Эта беда и привела меня к родственникам Галины. Казик дверь открыл. Один был дома, она куда-то уехала на несколько дней. Сначала так со мной разговаривал, будто я адрес перепутала, но потом смягчился. Сигарету дал и поближе подсел.
— Ты лучше о себе подумай, тебе ведь лет на двадцать побольше.
— Если бы на двадцать.
— Ванда, а ведь ты совсем не стареешь. Тело у тебя, как орех.

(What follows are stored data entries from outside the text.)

/-- R323, R327 to R329: captures, crops and fire records are packed, checked and stored. -/
def Obligations.PackerStepsComplete : Prop :=
  (∀ s r v, s.c.captureFrozen (fld v 0 1) = false → completesCmd r capture v 4 (.capture r v) s [.units, .power] [ride_state 5, pllKey 5] fun t =>
    t.c.recorder.capture = some ⟨fld v 0 1, fld v 4 8, fld v 12 4, fld v 16 4, fld v 20 4, s.c.now⟩) ∧
  (∀ s w rows, s.c.recorder.capture = some w → s.c.captureRows w = some rows → s.c.packerMay → s.c.bulkMay →
    (rows.head?.map (s.c.inRing w.camera)) = some true → storeInside s.c →
    completes .capturePack s packParts packObjects fun t =>
    t.c.recorder.capture = none ∧ t.c.recorder.jobNumber = s.c.recorder.jobNumber + 1 ∧ keptOutside (packRanges s.c) s t) ∧
  (∀ s w, s.c.recorder.capture = some w → w.since + 10000000000 ≤ s.c.now → completes .captureTimeout s [.units] [capture] fun t =>
    t.c.recorder = { s.c.recorder with capture := none } ∧ t.c.nat capture = cmdWord 3 (s.c.cmdStarter capture) St.CAPTURE_GONE) ∧
  (∀ s w rows, (s.c.recorder.crops.find? fun w => (s.c.cropRows w).isSome) = some w → s.c.cropRows w = some rows → s.c.packerMay → s.c.bulkMay →
    storeInside s.c →
    completes .cropCut s packParts packObjects fun t =>
    t.c.recorder.crops = s.c.recorder.crops.filter (fun x => x != w) ∧ keptOutside (packRanges s.c) s t) ∧
  (∀ s h rest, s.c.recorder.held = h :: rest → s.c.crateMay h → s.c.nat crates_mismatched < 2 ^ 32 - 1 → storeInside s.c →
    completes .packCrateCheck s packParts (crates_mismatched :: packObjects) fun t =>
    t.c.recorder.held = rest.filter (fun x => x != h) ∧ t.c.nat crates_mismatched = s.c.nat crates_mismatched + (if h.checks = true then 0 else 1) ∧
    keptOutside (packRanges s.c) s t) ∧
  (∀ s h, s.c.recorder.held.find? s.c.recorder.overdue = some h → s.c.crateMay h → s.c.nat crates_unchecked < 2 ^ 32 - 1 → storeInside s.c →
    completes .crateUnchecked s packParts (crates_unchecked :: packObjects) fun t =>
    t.c.recorder.held = s.c.recorder.held.filter (fun x => x != h) ∧ t.c.nat crates_unchecked = s.c.nat crates_unchecked + 1 ∧ keptOutside
    (packRanges s.c) s t) ∧
  (∀ s f, (s.c.recorder.fires.find? fun f => (s.c.fireOver f).isSome) = some f → f.openBands = [] → (∀ h ∈ s.c.recorder.held,
    (h.fire && h.owner == f.ticket) = false) → s.c.packerMay → storeInside s.c →
    completes .fireRecordComplete s packParts packObjects fun t =>
    t.c.recorder.fires = s.c.recorder.fires.filter (fun x => x.ticket != f.ticket) ∧ keptOutside (packRanges s.c) s t)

Смотрит он прямо в глаза и руки на мои груди кладет. А у меня ссориться сил нету, да и одна остаться не хочу. Прижалась я тогда лбом к его плечу. И опять мы с ним на полу. Его руки по мне блуждают. Жду. От себя чего-то жду. А он вдруг спрашивает:
— Ванда, у тебя еще месячные есть?
Меня с пола так и сдуло. Одежду собираю. Казик тоже брюки поясом затягивает.
— Ну, вот уже спросить нельзя, прямо королева.
За пальто схватилась. А он это пальто из рук моих выхватывает.
— Ванда, каждую ночь с тобой делю, как последний кусок хлеба.
Стоит он передо мной, настоящие слезы в глазах. Что-то дрогнуло в моем сердце. Обнял он меня и ведет в спальню. Ночную рубашку жены от меня прячет.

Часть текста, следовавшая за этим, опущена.